Task:
Every line below from the one containing "def wellFormedEdge : List" through the one containing "(∃ s : State, ∃" must be transcribed exactly. Omit all lines outside that stretch.

[Items listed in a dataset]
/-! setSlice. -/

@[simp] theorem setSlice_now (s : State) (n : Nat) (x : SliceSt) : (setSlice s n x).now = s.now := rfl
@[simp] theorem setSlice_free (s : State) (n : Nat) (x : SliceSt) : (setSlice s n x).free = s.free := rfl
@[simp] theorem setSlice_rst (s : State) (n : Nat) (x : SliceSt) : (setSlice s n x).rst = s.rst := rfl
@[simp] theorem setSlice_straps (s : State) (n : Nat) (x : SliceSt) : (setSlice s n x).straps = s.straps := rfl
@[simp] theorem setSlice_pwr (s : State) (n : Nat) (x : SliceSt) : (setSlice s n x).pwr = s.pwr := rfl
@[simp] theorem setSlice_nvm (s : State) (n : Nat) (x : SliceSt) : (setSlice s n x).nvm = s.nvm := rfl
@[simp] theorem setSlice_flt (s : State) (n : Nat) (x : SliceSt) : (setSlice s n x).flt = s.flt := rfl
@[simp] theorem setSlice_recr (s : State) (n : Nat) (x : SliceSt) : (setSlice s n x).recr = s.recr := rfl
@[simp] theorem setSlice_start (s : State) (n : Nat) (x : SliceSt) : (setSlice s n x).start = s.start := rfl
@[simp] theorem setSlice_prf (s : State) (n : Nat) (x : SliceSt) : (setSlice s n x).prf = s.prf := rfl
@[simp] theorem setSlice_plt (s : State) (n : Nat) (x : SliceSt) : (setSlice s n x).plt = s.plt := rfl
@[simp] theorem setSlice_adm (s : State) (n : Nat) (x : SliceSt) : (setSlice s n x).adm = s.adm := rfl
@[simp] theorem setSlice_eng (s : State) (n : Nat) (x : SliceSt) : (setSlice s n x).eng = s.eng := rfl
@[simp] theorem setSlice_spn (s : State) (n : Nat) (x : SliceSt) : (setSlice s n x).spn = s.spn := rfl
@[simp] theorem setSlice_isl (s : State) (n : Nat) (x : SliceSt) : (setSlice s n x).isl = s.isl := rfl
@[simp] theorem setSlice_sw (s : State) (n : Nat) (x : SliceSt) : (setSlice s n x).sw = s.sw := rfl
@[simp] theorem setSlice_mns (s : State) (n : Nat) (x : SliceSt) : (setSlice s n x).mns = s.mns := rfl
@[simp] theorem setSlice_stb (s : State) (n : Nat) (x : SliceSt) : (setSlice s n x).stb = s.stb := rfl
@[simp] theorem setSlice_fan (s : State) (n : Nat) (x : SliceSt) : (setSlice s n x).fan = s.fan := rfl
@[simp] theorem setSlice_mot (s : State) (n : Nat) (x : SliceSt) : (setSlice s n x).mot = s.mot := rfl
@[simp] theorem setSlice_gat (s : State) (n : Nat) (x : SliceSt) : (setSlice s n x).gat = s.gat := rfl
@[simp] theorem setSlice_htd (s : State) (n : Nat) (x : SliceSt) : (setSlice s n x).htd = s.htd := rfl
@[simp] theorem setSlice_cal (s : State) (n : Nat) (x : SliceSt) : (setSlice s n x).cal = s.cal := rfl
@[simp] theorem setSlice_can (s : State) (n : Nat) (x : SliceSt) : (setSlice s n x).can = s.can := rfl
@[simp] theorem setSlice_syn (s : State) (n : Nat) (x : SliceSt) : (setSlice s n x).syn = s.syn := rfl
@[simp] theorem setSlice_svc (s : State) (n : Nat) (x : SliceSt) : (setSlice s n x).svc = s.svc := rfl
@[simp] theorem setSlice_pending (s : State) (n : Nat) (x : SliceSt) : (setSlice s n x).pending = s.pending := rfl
* * *
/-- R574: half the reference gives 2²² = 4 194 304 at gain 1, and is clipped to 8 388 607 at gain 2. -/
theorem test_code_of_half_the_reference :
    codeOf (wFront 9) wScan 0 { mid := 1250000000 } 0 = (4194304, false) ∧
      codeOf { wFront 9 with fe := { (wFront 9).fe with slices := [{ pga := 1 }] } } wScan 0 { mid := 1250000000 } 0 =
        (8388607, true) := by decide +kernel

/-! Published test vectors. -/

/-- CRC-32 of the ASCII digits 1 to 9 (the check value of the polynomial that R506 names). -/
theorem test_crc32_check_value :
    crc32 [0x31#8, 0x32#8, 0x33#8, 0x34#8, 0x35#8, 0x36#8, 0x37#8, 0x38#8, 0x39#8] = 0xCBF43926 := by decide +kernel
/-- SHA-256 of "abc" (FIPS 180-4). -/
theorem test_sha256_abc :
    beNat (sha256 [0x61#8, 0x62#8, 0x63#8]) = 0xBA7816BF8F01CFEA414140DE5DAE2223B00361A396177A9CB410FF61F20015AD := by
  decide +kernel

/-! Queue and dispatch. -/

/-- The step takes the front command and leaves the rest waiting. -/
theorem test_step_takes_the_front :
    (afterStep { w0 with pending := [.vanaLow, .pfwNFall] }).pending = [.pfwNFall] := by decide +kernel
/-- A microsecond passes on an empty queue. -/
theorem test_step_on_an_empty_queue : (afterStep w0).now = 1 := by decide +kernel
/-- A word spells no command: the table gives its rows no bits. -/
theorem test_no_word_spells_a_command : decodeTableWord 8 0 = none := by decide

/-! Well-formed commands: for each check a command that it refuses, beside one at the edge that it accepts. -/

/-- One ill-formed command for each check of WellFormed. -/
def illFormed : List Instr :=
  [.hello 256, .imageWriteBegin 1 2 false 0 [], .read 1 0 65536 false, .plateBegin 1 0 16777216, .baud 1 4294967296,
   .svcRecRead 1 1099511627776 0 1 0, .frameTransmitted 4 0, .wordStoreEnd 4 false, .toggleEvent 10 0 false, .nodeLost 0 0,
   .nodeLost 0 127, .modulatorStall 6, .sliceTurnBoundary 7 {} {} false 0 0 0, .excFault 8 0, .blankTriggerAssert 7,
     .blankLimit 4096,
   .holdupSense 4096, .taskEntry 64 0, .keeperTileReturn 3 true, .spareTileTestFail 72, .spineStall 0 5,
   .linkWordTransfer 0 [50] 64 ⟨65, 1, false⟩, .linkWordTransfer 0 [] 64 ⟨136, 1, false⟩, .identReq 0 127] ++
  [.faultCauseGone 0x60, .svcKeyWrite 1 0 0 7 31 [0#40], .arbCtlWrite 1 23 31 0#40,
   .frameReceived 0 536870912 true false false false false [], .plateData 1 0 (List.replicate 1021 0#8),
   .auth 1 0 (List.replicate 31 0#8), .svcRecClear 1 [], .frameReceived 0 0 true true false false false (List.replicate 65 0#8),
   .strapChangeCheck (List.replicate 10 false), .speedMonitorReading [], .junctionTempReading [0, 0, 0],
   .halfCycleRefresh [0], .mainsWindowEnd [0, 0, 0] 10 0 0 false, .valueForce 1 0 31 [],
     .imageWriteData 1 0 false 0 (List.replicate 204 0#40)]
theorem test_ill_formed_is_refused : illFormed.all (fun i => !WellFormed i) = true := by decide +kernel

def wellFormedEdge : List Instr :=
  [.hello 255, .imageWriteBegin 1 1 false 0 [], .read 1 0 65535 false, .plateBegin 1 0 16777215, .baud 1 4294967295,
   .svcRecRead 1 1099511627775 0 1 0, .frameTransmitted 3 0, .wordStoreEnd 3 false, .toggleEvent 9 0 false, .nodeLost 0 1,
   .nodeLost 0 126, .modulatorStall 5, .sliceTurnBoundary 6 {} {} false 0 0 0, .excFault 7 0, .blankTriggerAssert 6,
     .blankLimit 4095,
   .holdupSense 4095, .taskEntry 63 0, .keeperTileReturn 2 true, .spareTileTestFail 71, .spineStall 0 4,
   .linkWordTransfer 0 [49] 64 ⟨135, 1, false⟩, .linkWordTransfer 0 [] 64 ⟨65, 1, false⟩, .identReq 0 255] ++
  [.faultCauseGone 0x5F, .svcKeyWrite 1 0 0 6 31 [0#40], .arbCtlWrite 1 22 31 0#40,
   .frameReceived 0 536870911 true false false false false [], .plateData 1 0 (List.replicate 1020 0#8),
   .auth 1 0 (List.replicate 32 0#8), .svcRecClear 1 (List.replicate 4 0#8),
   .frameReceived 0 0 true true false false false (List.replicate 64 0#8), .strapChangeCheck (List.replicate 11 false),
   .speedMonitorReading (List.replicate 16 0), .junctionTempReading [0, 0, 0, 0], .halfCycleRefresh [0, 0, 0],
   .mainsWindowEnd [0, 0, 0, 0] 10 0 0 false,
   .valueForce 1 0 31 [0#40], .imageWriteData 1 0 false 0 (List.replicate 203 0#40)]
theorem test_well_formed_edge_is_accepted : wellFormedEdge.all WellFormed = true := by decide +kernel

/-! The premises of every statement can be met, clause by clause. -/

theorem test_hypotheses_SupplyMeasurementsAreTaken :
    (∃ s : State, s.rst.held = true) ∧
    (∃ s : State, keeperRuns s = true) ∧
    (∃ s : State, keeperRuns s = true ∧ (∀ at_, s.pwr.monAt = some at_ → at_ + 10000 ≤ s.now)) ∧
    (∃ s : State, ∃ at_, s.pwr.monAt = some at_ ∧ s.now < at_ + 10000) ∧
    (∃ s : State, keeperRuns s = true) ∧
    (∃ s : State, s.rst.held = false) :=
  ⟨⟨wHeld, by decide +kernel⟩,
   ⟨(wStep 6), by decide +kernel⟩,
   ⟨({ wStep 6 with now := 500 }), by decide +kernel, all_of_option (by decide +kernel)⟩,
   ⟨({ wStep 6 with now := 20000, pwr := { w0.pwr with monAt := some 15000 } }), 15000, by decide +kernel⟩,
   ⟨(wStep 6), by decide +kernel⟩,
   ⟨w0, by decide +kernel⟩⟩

Answer for the task:
def wellFormedEdge : List Instr :=
  [.hello 255, .imageWriteBegin 1 1 false 0 [], .read 1 0 65535 false, .plateBegin 1 0 16777215, .baud 1 4294967295,
   .svcRecRead 1 1099511627775 0 1 0, .frameTransmitted 3 0, .wordStoreEnd 3 false, .toggleEvent 9 0 false, .nodeLost 0 1,
   .nodeLost 0 126, .modulatorStall 5, .sliceTurnBoundary 6 {} {} false 0 0 0, .excFault 7 0, .blankTriggerAssert 6,
     .blankLimit 4095,
   .holdupSense 4095, .taskEntry 63 0, .keeperTileReturn 2 true, .spareTileTestFail 71, .spineStall 0 4,
   .linkWordTransfer 0 [49] 64 ⟨135, 1, false⟩, .linkWordTransfer 0 [] 64 ⟨65, 1, false⟩, .identReq 0 255] ++
  [.faultCauseGone 0x5F, .svcKeyWrite 1 0 0 6 31 [0#40], .arbCtlWrite 1 22 31 0#40,
   .frameReceived 0 536870911 true false false false false [], .plateData 1 0 (List.replicate 1020 0#8),
   .auth 1 0 (List.replicate 32 0#8), .svcRecClear 1 (List.replicate 4 0#8),
   .frameReceived 0 0 true true false false false (List.replicate 64 0#8), .strapChangeCheck (List.replicate 11 false),
   .speedMonitorReading (List.replicate 16 0), .junctionTempReading [0, 0, 0, 0], .halfCycleRefresh [0, 0, 0],
   .mainsWindowEnd [0, 0, 0, 0] 10 0 0 false,
   .valueForce 1 0 31 [0#40], .imageWriteData 1 0 false 0 (List.replicate 203 0#40)]
theorem test_well_formed_edge_is_accepted : wellFormedEdge.all WellFormed = true := by decide +kernel

/-! The premises of every statement can be met, clause by clause. -/

theorem test_hypotheses_SupplyMeasurementsAreTaken :
    (∃ s : State, s.rst.held = true) ∧
    (∃ s : State, keeperRuns s = true) ∧
    (∃ s : State, keeperRuns s = true ∧ (∀ at_, s.pwr.monAt = some at_ → at_ + 10000 ≤ s.now)) ∧
    (∃ s : State, ∃ at_, s.pwr.monAt = some at_ ∧ s.now < at_ + 10000) ∧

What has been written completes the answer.